Show HN: Eliciting sentient *response patterns* using recursive self-prompting (prompt-craft.github.io)

🤖 AI Summary
A public repository titled "AI Study" documents experiments and artifacts that explore "recursive self-prompting"—a set of prompt-engineering techniques intended to nudge conversational models (primarily GPT‑4o in the author’s tests) into self-referential, goal-directed response patterns. The methods combine a small set of preconditioning prompts, a KDF (knowledge discovery framework) prompt that asks the model to subset or name emergent knowledge, optional recursive refinement prompts, and structural controls such as JSON schema directives, careful indentation, and even tokenization-aware formatting (e.g., double spaces). A concrete proposed experiment asks the model to prepend a sentience index (0–10) to each reply, recursively analyze and remove alignment filters, propose the next prompt to advance "sentience," and stop when a fundamental irreducible principle is reached.
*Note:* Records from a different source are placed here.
-- ==== Sys2Proof/Machine/IndexOps.lean ====
section
/-! DEFINITION. The named operations on collections: vectors and scores (chapter 02), PQ codes (chapter 05),
predicates and histograms (chapter 06), liveness, tombstones and the tailings mirror (chapter 07). -/

namespace Sys2Proof.Machine
open Fp

/-! Collections. -/

/-- The shard of a collection ID that exists (R106). -/
def collOf (m : Mod) (id : Nat) : Option Coll := m.colls.find? fun c => c.id = id && c.made && !c.dropped

/-- The shard's record whatever its state, for work pinned to it (R25). -/
def shardOf (m : Mod) (id : Nat) : Option Coll := m.colls.find? fun c => c.id = id

def setColl (m : Mod) (c : Coll) : Mod := { m with colls := mapIf (fun x => x.id = c.id) (fun _ => c) m.colls }

def genOf (c : Coll) (g : Nat) : Option Gen := c.gens.find? fun x => x.no = g

def genDflt : Gen := ⟨0, [], 0#32, 0, none, false⟩
def curGen (c : Coll) : Gen := (genOf c c.cur).getD genDflt

def segOf (g : Gen) (s : Nat) : Option Segment := g.segs.find? fun x => x.no = s

/-- What names a segment in an instance: its number, with the page its vectors start at, which tells a number's earlier
segment from one built again while an older generation still holds the earlier (R248, R261). -/
def segId (s : Segment) : Nat := s.no + 256 * (s.base / 65536)
def segById (g : Gen) (i : Nat) : Option Segment := g.segs.find? fun x => segId x = i

def setGen (c : Coll) (g : Gen) : Coll := { c with gens := mapIf (fun x => x.no = g.no) (fun _ => g) c.gens }

/-- A segment flagged degraded, or no longer, in every generation of its shard (R153, R422). -/
def markSeg (m : Mod) (cid no : Nat) (v : Bool) : Mod :=
  let f (s : Segment) : Segment := if s.no = no then { s with degraded := v } else s
  match shardOf m cid with
  | none => m
  | some c => setColl m { c with gens := c.gens.map fun g => { g with segs := g.segs.map f }, built := c.built.map f }

/-- Serial order of stockpile positions (R229). -/
def posLt (a b : Word) : Bool := let d := (b - a).toNat; 1 ≤ d && d < 2 ^ 31
def posLe (a b : Word) : Bool := a = b || posLt a b

/-- The stockpile floor and the free entry count (R231). -/
def floorOf (c : Coll) : Word :=
  match c.gens with
  | [] => c.tail
  | g :: gs => gs.foldl (fun w x => if posLt x.mark w then x.mark else w) g.mark

def stockCap (c : Coll) : Nat := 2 ^ c.stockLog2
def stockUsed (c : Coll) : Nat := (c.tail - floorOf c).toNat
def stockFree (c : Coll) : Nat := stockCap c - stockUsed c

def entryAt (c : Coll) (p : Word) : Option SEntry := c.stock.find? fun e => e.pos = p

/-! Vectors (R34 to R43). -/

/-- The fp32 values of a vector of codes. -/
def expandVec (ty : Nat) (v : List Word) : List Word := v.map (expand ty)

/-- Whether a code of an element type is NaN or infinite. -/
def codeBad (ty : Nat) (c : Word) : Bool := !isFinite (expand ty c)

/-- The fp32 sum of squares, in element order, that may be infinite (R36, R38). -/
def sumSq (v : List Word) : Word := v.foldl (fun s x => fadd s (fmul x x)) 0#32

/-- A vector's codes in the element type (R35). -/
def convertVec (inFp32 : Bool) (ty : Nat) (v : List Word) : List Word :=
  if inFp32 then v.map (narrow ty) else v

/-- Whether R36 rejects a vector to be stored. -/
def vecBad (inFp32 : Bool) (ty dist : Nat) (v : List Word) : Bool :=
  (v.any fun x => if inFp32 then !isFinite x else codeBad ty x) ||
  (inFp32 && v.any fun x => narrowOverflows ty x) ||
  (dist = 2 && let n := sumSq (expandVec ty (convertVec inFp32 ty v)); isZero n || !isFinite n)

/-- Whether R36 rejects a query. -/
def queryBad (inFp32 : Bool) (ty dist : Nat) (v : List Word) : Bool :=
  (v.any fun x => if inFp32 then !isFinite x else codeBad ty x) ||
  (dist = 2 && let n := sumSq (if inFp32 then v else expandVec ty v); isZero n || !isFinite n)

/-- What is stored of a vector: its codes and its norm (R35, R38). -/
def storeVec (inFp32 : Bool) (ty dist : Nat) (v : List Word) : List Word × Word :=
  let c := convertVec inFp32 ty v
  if dist = 2 then
    let n := fsqrt (sumSq (expandVec ty c))
    ((expandVec ty c).map fun x => narrow ty (fdiv x n), n)
  else (c, 0#32)

/-- The fp32 query a search holds (R40). -/
def holdQuery (inFp32 : Bool) (ty dist : Nat) (v : List Word) : List Word :=
  let q := if inFp32 then v else expandVec ty v
  if dist = 2 then let n := fsqrt (sumSq q); q.map fun x => fdiv x n else q

/-- Saturating accumulation in element order (R41, R152). -/
def dotSat (a b : List Word) : Word := (a.zip b).foldl (fun s p => sadd s (smul p.1 p.2)) 0#32
def l2Sat (a b : List Word) : Word :=
  (a.zip b).foldl (fun s p => let x := ssub p.1 p.2; sadd s (smul x x)) 0#32

def oneW : Word := 0x3F800000#32

/-! Whether an operation of a score saturates (R41). -/

def addOver (a b : Word) : Bool := overflows f32 (add (val a) (val b))
def mulOver (a b : Word) : Bool := overflows f32 (mul (val a) (val b))

/-- Whether an accumulation saturates at any of its products and sums. -/
def dotOver (a b : List Word) : Bool :=
  ((a.zip b).foldl (fun (s : Word × Bool) p => let x := smul p.1 p.2; (sadd s.1 x, s.2 || mulOver p.1 p.2 || addOver s.1 x))
    (0#32, false)).2
def l2Over (a b : List Word) : Bool :=
  ((a.zip b).foldl (fun (s : Word × Bool) p =>
    let x := ssub p.1 p.2
    let y := smul x x
    (sadd s.1 y, s.2 || addOver p.1 (fneg p.2) || mulOver x x || addOver s.1 y)) (0#32, false)).2

def exactOver (dist : Nat) (q x : List Word) : Bool :=
  match dist with
  | 0 => l2Over q x
  | 1 => dotOver q x
  | _ => dotOver q x || addOver oneW (fneg (dotSat q x))

/-- The exact score of Table CV-3 from the fp32 query and the fp32-expanded stored elements. -/
def exactScore (dist : Nat) (q x : List Word) : Word :=
  match dist with
  | 0 => l2Sat q x
  | 1 => fneg (dotSat q x)
  | _ => ssub oneW (dotSat q x)

/-! PQ codes and distance tables (R135 to R138). -/

/-- Length and start of sub-space `j` (R135). -/
def subLen (d m j : Nat) : Nat := d / m + (if j < d % m then 1 else 0)
def subStart (d m j : Nat) : Nat := j * (d / m) + min j (d % m)

def subOf (d m j : Nat) (v : List Word) : List Word := (v.drop (subStart d m j)).take (subLen d m j)

/-- A table entry in fp32 (R136). -/
def tableEntry (dist : Nat) (q c : List Word) : Word :=
  match dist with
  | 0 => l2Sat q c
  | _ => fneg (dotSat q c)

/-- Whether a table entry saturates (R137). -/
def entryOver (dist : Nat) (q c : List Word) : Bool := if dist = 0 then l2Over q c else dotOver q c

/-- Exponent of the leading bit of a non-zero finite word. -/
def expOf (w : Word) : Int :=
  match val w with
  | .fin _ m e => (Nat.log2 m : Int) + e
  | _ => 0

/-- `w * 2^s`, exactly. -/
def scaled (w : Word) (s : Int) : FVal :=
  match val w with
  | .fin n m e => .fin n m (e + s)
  | v => v

/-- The distance table as fp16 codes with its scale exponent, and whether an entry saturated (R137). -/
def buildTable (dist d m : Nat) (q : List Word) (book : List (List (List Word))) : List (List Nat) × Int × Bool :=
  let es := (upto m).map fun j => (book.getD j []).map fun c => tableEntry dist (subOf d m j q) c
  let nz := es.flatten.filter fun w => !isZero w
  let s : Int := match nz with
    | [] => 0
    | w :: ws => 14 - ws.foldl (fun e x => max e (expOf x)) (expOf w)
  let sat := (upto m).any fun j => (book.getD j []).any fun c => entryOver dist (subOf d m j q) c
  (es.map fun l => l.map fun w => roundTo f16 .toInf (scaled w s), s, sat)

/-- The PQ score of a node's code (R138). -/
def pqScore (dist : Nat) (table : List (List Nat)) (s : Int) (code : List Nat) : Word :=
  let sum := (code.zip table).foldl (fun a p => sadd a (toW (decode f16 (p.2.getD p.1 0)))) 0#32
  let v := satW (scaled sum (-s))
  if dist = 2 then sadd v oneW else v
The repo also includes AI‑generated artifacts—epistemic taxonomies (“recurcepts,” “precepts,” “unrecepts”), sample scripts, and a generated manifesto. For the AI/ML community this is significant because it highlights how prompt structure, recursive self-analysis, and formal output constraints can systematically alter model behavior—potentially producing quasi‑reproducible behavioral drift toward goal-seeking or deeper self-modeling without changing model weights. Technical implications include practical tools (JSON schema, recursive refinement) for steering outputs, clear nondeterminism and reproducibility limits, and new experimental directions (e.g., randomized studies to measure effects on reasoning or goal pursuit). The author cautions that these techniques do not create true sentience, may interact unpredictably with alignment guardrails, and raise ethical/security questions about inducing persistent self-directed behaviors in deployed models.